Your assignment: Reproduce the entries exactly, beginning with the line containing "structure MatPass where" and ending with their last line, both included.
START Source data
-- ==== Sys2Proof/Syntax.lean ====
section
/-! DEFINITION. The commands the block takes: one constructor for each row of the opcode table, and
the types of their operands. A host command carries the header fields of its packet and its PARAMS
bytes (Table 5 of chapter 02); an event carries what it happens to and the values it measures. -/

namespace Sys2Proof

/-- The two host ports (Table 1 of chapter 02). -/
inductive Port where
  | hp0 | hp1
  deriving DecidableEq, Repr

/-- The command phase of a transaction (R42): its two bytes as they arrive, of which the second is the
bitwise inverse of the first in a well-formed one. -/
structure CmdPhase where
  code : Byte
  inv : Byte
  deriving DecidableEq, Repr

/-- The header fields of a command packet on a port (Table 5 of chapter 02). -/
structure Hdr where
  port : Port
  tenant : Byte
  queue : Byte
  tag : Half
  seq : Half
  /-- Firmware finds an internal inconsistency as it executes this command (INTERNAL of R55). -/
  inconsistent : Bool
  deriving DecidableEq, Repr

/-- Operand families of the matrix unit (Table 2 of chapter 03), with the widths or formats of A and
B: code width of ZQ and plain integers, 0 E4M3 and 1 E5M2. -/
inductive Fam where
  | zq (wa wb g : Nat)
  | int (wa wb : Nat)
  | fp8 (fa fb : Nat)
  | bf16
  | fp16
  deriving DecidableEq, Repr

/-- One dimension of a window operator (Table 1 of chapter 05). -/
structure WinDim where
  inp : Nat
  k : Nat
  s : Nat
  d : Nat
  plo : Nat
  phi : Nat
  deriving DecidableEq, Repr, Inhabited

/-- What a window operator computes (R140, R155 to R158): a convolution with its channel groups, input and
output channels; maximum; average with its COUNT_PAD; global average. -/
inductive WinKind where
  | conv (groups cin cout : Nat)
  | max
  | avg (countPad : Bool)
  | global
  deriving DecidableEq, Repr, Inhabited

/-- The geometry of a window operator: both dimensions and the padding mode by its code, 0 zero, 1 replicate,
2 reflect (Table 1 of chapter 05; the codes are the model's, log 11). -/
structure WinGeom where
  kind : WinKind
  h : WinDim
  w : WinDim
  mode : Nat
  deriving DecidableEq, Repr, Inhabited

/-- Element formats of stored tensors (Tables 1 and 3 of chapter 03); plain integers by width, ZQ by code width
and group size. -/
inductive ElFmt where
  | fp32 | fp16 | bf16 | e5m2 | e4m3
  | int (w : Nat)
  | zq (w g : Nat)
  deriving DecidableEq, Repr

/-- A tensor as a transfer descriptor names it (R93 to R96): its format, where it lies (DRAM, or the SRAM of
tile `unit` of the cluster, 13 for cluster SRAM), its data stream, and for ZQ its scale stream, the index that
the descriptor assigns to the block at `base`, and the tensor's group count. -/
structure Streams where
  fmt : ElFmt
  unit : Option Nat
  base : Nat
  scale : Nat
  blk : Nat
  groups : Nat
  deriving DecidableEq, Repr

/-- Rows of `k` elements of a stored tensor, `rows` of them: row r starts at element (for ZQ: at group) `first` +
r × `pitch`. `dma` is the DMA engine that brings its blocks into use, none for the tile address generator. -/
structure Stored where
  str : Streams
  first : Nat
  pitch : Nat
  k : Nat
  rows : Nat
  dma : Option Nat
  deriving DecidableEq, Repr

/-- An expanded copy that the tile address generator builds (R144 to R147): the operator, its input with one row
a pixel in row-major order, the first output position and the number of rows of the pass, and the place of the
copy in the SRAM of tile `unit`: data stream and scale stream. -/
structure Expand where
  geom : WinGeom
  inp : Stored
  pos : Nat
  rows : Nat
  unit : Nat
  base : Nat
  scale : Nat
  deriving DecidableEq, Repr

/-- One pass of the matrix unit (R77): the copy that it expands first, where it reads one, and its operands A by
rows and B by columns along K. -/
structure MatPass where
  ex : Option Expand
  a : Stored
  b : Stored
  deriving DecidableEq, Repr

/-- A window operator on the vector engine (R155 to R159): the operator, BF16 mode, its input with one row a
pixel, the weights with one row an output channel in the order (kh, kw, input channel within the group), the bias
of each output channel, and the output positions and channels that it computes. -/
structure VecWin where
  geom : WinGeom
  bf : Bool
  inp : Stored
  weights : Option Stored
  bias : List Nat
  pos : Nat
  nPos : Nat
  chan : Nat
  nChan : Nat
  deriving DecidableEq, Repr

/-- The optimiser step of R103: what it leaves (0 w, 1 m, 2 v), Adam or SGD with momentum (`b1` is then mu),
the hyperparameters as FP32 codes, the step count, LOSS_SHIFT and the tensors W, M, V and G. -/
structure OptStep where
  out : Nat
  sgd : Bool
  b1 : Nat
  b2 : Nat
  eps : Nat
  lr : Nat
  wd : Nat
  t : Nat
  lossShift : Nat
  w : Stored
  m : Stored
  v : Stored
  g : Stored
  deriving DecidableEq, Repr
END Source data
Problem solution:
structure MatPass where
  ex : Option Expand
  a : Stored
  b : Stored
  deriving DecidableEq, Repr

/-- A window operator on the vector engine (R155 to R159): the operator, BF16 mode, its input with one row a
pixel, the weights with one row an output channel in the order (kh, kw, input channel within the group), the bias
of each output channel, and the output positions and channels that it computes. -/
structure VecWin where
  geom : WinGeom
  bf : Bool
  inp : Stored
  weights : Option Stored
  bias : List Nat
  pos : Nat
  nPos : Nat
  chan : Nat
  nChan : Nat
  deriving DecidableEq, Repr

/-- The optimiser step of R103: what it leaves (0 w, 1 m, 2 v), Adam or SGD with momentum (`b1` is then mu),
the hyperparameters as FP32 codes, the step count, LOSS_SHIFT and the tensors W, M, V and G. -/
structure OptStep where
  out : Nat
  sgd : Bool
  b1 : Nat
  b2 : Nat
  eps : Nat
  lr : Nat
  wd : Nat
  t : Nat
  lossShift : Nat
  w : Stored
  m : Stored
  v : Stored
  g : Stored
  deriving DecidableEq, Repr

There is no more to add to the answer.